Старик перекрестился.
— Милость Господня и Его любовь к нам неисчерпаемы. Помни об этом, сын мой, помни всегда и не теряй надежды. Быть может, твои тревоги не напрасны, но мы примем Божью волю, какой бы она ни была.
— Я не устаю спрашивать себя, разумно ли это? — произнес Андреас.
— Нет ничего разумнее пути, уготовленного нам Господом, — ответил Виллем.
— Даже такого? — спросил Андреас, показывая искалеченную руку.
Учитель вытер рукавом текущую изо рта слюну и плотнее завернулся в тяжелое шерстяное одеяло. Его белые волосы слипались от пота, а тело меж тем сотрясала зябкая дрожь.
— Да, — сказал он твердо, — даже такого. Мы ведь уже не раз говорили об этом, и тебе известно лучше других, что Бог наделил человека разумом, дабы он мог узреть свет Его божественной воли. Чувства часто обманывают, и без Господа мы не разумеем и не можем судить верно. Сын мой, ты — ученый, философ, наследник Трисмегиста и Демокрита; но если ты не будешь в мире с Богом, то любое знание будет для тебя ложным, ибо оно установлено от Него и лишь Им направляется. Кому же, как не тебе знать, что Вселенная — Божий атанор, и мы, живущие в ней, лишь частицы материи, которую Господь переплавляет по своему разумению. Пусть другие жалуются, наше дело — смотреть, узнавать, постигать! Не искать своего, но делать во славу Божью. Помни об этом, Андреас, всегда помни.

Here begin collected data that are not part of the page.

-- ==== Sys2Proof/Machine/Memory.lean ====
section
/-! DEFINITION. DRAM errors and page retirement (R242, R243), regions (R244), partitions and retained banks (R238, R239), the
host window (R250), and key rotation (R253 to R257). -/

namespace Sys2Proof.Machine
open Sys2Proof

/-! ## DRAM errors (R242, R243) -/

/-- A corrected error of a unit is counted, and its site kept. -/
def dramCorrected (unit : Nat) (s : State) : State :=
  { s with mem := { s.mem with
    ce := satInc s.mem.ce
    ceSites := if s.mem.ceSites.contains unit then s.mem.ceSites else s.mem.ceSites ++ [unit] } }

/-- A unit whose data or check bits are uncorrectable reads so until it is written whole. -/
def dramPoison (unit : Nat) (s : State) : State :=
  { s with mem := { s.mem with poison := if s.mem.poison.contains unit then s.mem.poison else s.mem.poison ++ [unit] } }

/-- The 32 units of a check unit that cannot be corrected (R242, R243). -/
def dramCheckPoison (unit : Nat) (s : State) : State := (List.range 32).foldl (fun s k => dramPoison (unit / 32 * 32 + k) s) s

/-- An uncorrectable error found in a read. -/
def dramUncorrectable (unit : Nat) (s : State) : State :=
  let s := dramPoison unit s
  { s with mem := { s.mem with ue := satInc s.mem.ue } }

/-- One access of a DRAM unit completes, for a heat or for the engine (R242): what the check bits find is an operand. -/
def dramAccess (heat : Option (LaneId × W32)) (unit : BitVec 28) (wr : Option (List Byte)) (e : DramErr) (s : State) : State :=
  let u := unit.toNat
  if !s.dramUp || decide (s.mem.usable.toNat * 1024 ≤ u) || s.unitStalls wr.isSome u then s
  else
    let lane := heat.map Prod.fst
    match wr with
    | none =>
      let (a, s) := match e with
        | .fine => dramRead lane u s
        | .corrected => dramRead lane u (dramCorrected u s)
        | .uncorrectable => dramRead lane u (dramPoison u s)
        | .check => dramRead lane u (dramCheckPoison u s)
      match a, heat with
      | .uncorrectable, some (l, q) => restartHeat l q s
      | _, _ => s
    | some b =>
      let b := (List.range 64).map fun k => b.getD k 0#8
      let s := (dramWrite lane u b s).2
      let failed (s : State) : State := match heat with
        | some (l, q) => s.setRun l q fun r => { r with writeFailed := true }
        | none => s
      match e with
      | .fine => s
      | .corrected => dramCorrected u s
      | .uncorrectable => failed (dramPoison u s)
      | .check => failed (dramCheckPoison u s)

def execDramAccess (heat : Option (LaneId × W32)) (unit : BitVec 28) (wr : Option (List Byte)) (e : DramErr) (s : State) :
    Host.Outcome State Fault Refusal := .next (dramAccess heat unit wr e s)

/-- The patrol reads the next usable unit (R242). -/
def patrolRead (e : DramErr) (s : State) : State :=
  if !s.dramUp || s.mem.usable == 0#18 then s
  else
    let u := s.mem.patrolNext
    let s := { s with mem := { s.mem with patrolNext := (u + 1) % (s.mem.usable.toNat * 1024) } }
    match e with
    | .fine => s
    | .corrected => dramCorrected u s
    | .uncorrectable => dramUncorrectable u s
    | .check => dramUncorrectable u (dramCheckPoison u s)

def execPatrolRead (e : DramErr) (s : State) : Host.Outcome State Fault Refusal := .next (patrolRead e s)

/-! ## Page retirement (R243) -/

/-- Units of a page in a list of units. -/
def inPage (page : Nat) (l : List Nat) : List Nat := l.filter fun u => u / 1024 == page

/-- A sweep holds a page's lock (R255). -/
def State.rotationLocks (s : State) (page : Nat) : Bool := s.mem.sweeps.any fun w => w.phase != .idle && w.block == page

/-- A retirement condition of R243 holds of a page. -/
def State.pageBad (s : State) (page : Nat) : Bool :=
  ((inPage page s.mem.poison).any fun u => !s.mem.carried.contains u) || decide (4 ≤ (inPage page s.mem.ceSites).length)

/-- A page is locked for its copy to a spare page, or no spare is left. -/
def pageRetire (page : Nat) (s : State) : State :=
  if decide (page < s.mem.usable.toNat) && s.pageBad page && !s.mem.retiring.contains page && !s.rotationLocks page then
    if s.mem.retired.length + s.mem.retiring.length < 256 then
      { s with mem := { s.mem with retiring := s.mem.retiring ++ [page] } }
    else s.raise (.evt "MEM" [bareF "NOSPARE"])
  else s

def execPageRetire (page : BitVec 18) (s : State) : Host.Outcome State Fault Refusal := .next (pageRetire page.toNat s)

/-- DETAIL of a PAGE record: the page, and the identity and capacity of the DRAM (R391, R393; notes/assumptions/35). -/
def Memory.pageDetail (m : Memory) (page : Nat) : W64 := BitVec.ofNat 64 (page + 2 ^ 32 * (m.fitted.toNat + 256 * m.ranks.toNat))

/-- The copy ends: the mapping is entered, recorded and logged, and the page unlocks. -/
def pageRetireDone (page : Nat) (s : State) : State :=
  if s.mem.retiring.contains page then
    let cause : Cause := if (inPage page s.mem.poison).isEmpty then .dramCorrected else .dramUncorrectable
    let s := { s with mem := { s.mem with
      retiring := s.mem.retiring.filter (· != page)
      retired := s.mem.retired ++ [page]
      carried := s.mem.carried ++ (inPage page s.mem.poison).filter fun u => !s.mem.carried.contains u
      ceSites := s.mem.ceSites.filter fun u => u / 1024 != page } }
    let s := s.logFault (s.faultRec .pageRetired (.page page) (some cause))
    let rec_ : RepairRec :=
      { unit := (UnitRef.page page).code, kind := .page, cause := some cause, gen := s.generation, detail := s.mem.pageDetail page }
    { s with faults := { s.faults with repairQueue := s.faults.repairQueue ++ [rec_] } }
  else s

def execPageRetireDone (page : BitVec 18) (s : State) : Host.Outcome State Fault Refusal := .next (pageRetireDone page.toNat s)

/-! ## Key slots (R253, R426) -/

def freeSlot (s : State) : Option (Fin 8) := (List.finRange 8).find? fun k => s.mem.kslot[k].use == .free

— Да, — сказал молодой философ, — я помню. Но память — мой крест.
— Не память, сын мой, но суетные, неуправляемые желания, обида и гнев не дают тебе покоя. С ними борись, не с тем, что тебя окружает. Как говорил учитель Фома: себя самого побеждать и каждый день от того становиться сильнее — вот каково должно быть наше дело, — попенял ему Виллем Руфус.
Андреас отвернулся.
— Я стремлюсь к этому всей душой, — сказал он глухо. — Но что делать, учитель? В Гейдельберге мне было легче, там ничто не напоминало о прошлом. В Лёвене призраки вьются повсюду. Сегодня среди «артистов» я увидел себя, как вижу теперь вас: мальчишка, беспечный насмешник, не ведающий страха, прошел мимо меня так близко, что я ощутил запах ароматического шарика у него на груди. Он смеялся, глупец, он распевал во все горло, не зная, что его лицо уже отмечено роковой печатью. О, если бы я мог догнать его, схватить за плечи и крикнуть ему в лицо — берегись! Берегись, несчастный! Пропасть уже разверзлась под твоими ногами! Еще шаг, и ты рухнешь в нее! Берегись!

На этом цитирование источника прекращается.